Usni menjalani sidang terbuka promosi doktor yang bertempat di Auditorium Juwono Sudarsono pada Jumat (6/7). Sidang diketuai oleh Wakil Dekan FISIP UI Prof. Dr. Dody Prayogo, MPSt., dengan promotor Prof. Dr. Burhan Djabir Magenda, M.A., ko-promotor Dr. Kamarudin, M.Si, serta anggota tim penguji yang terdiri dari Prof. (Riset) Dr. Lili Romli, M.Si., Dr. Isbodroini Suyanto, M.A., Julian Aldrin Pasha Rasjid, M.A., Ph.D dan Meidi Kosandi, SIP., M.A., Ph. D.
Dalam disertasinya, Usni mengungkapkan bahwa karakteristik PPP selama proses perubahan Pasal 29 dan 31 UUD 1945 bersifat akomodatif simbiotik. Akomodatif yang dimaksud adalah sikap yang dapat menyesuaikan diri berdasarkan kepentingan ideologi politik dan kenegaraan dari PPP sendiri. Sedangkan simbiotik adalah sikap politik PPP yang percaya bahawa agama dan negara pada dasarnya saling membutuhkan satu sama lain.
Sehingga, sikap akomodatif simbiotik PPP adalah karakteristik keislaman yang dapat menyesuaikan diri selama kepentingan politik terakomodir, dengan menempatkan kepentingan negara dan agama dalam hubungan yang saling membutuhkan.
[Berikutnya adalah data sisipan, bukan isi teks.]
-- ==== Sys2Proof/Certificates/Slice0/Obligations.lean ====
section
/-! DEFINITION. The statements for the provers, from the numbered rules of the spec: encoding, the CPU step, the instructions
family by family with their frames, the bus, the PPU, the APU, the mappers, the orchestrator. Each docstring names its rules. -/

section Statements

open Sys2Proof Sys2Proof.Machine

/-! ## Encoding -/

/-- Words written out from the encoding tables decode to the instructions they stand for (30_encoding R101, R119, R120). -/
def Obligations.KnownWordsDecode : Prop :=
  decodeTableWord 16 0x80A9 = some (.ldaImm 0x80#8) ∧
  decodeTableWord 24 0x12F0BD = some (.ldaAbsx 0x12F0#16) ∧
  decodeTableWord 16 0x1091 = some (.staIndy 0x10#8) ∧
  decodeTableWord 8 0xAA = some .tax ∧
  decodeTableWord 16 0xF061 = some (.adcIndx 0xF0#8) ∧
  decodeTableWord 24 0x02FFFE = some (.incAbsx 0x02FF#16) ∧
  decodeTableWord 24 0x02FF6C = some (.jmpInd 0x02FF#16) ∧
  decodeTableWord 16 0xFBD0 = some (.bne 0xFB#8) ∧
  decodeTableWord 8 0x00 = some .brk ∧
  decodeTableWord 16 0x01EB = some (.nopStarImm 0xEB#8 0x01#8)

/-- Decoding the encoding of a well-formed instruction gives it back, with every operand, and leaves what follows
(30_encoding R100, R101, R104). -/
def Obligations.DecodeOfEncode : Prop :=
  ∀ (i : Instr) (rest : List Byte), i.wellFormed = true → decode (encode i ++ rest) = .ok (i, rest)

/-- Any three bytes begin with an instruction, which is well-formed and whose encoding is exactly the bytes taken: no opcode
is refused and no byte has two readings (30_encoding R100, R102, R121). -/
def Obligations.EncodeOfDecode : Prop :=
  ∀ (op b1 b2 : Byte) (rest : List Byte), ∃ (i : Instr) (left : List Byte),
    decode (op :: b1 :: b2 :: rest) = .ok (i, left) ∧ i.wellFormed = true ∧ i.opcode = op ∧
    encode i ++ left = op :: b1 :: b2 :: rest

/-- The cycle count of every instruction is that of its opcode-table row, with the penalties the table allows: one more on a
page crossing for the marked rows, and 2, 3 or 4 for a branch (30_encoding R105, R119; 00_scope R13). -/
def Obligations.CyclesMatchOpcodeTable : Prop :=
  ∀ (i : Instr) (s t : State), i.wellFormed = true → exec i s = .next t →
    (i.row.mode = .rel → 2 ≤ t.stepCycles ∧ t.stepCycles ≤ 4) ∧
    (i.row.mode ≠ .rel →
      t.stepCycles = i.row.cycles ∨ (i.row.penalty = true ∧ t.stepCycles = i.row.cycles + 1))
Oleh karenanya PPP bukanlah partai poltik yang memiliki paradigma integralistik ataupun sekuler, melainkan memiliki kesamaan dengan berbagai partai politik lainnya, yaitu paradigma simbiotik meski menggunakan atribut Islam sebagai pembeda. Sikap akomodatif dari PPP pun tak lepas dari fenomena-fenomena yang terjadi di tubuh PPP sendiri, seperti pengelompokkan, polarisasi, ekspansi, dan institusionalisasi, serta artikulasi politik berdasarkan ideologi dan kultur keislaman PPP yang sarat akan perbedaan.
Usni berhasil mempertahankan disertasinya di muka sidang dan memperoleh gelar doktor Ilmu Politik dengan yudisium sangat memuaskan.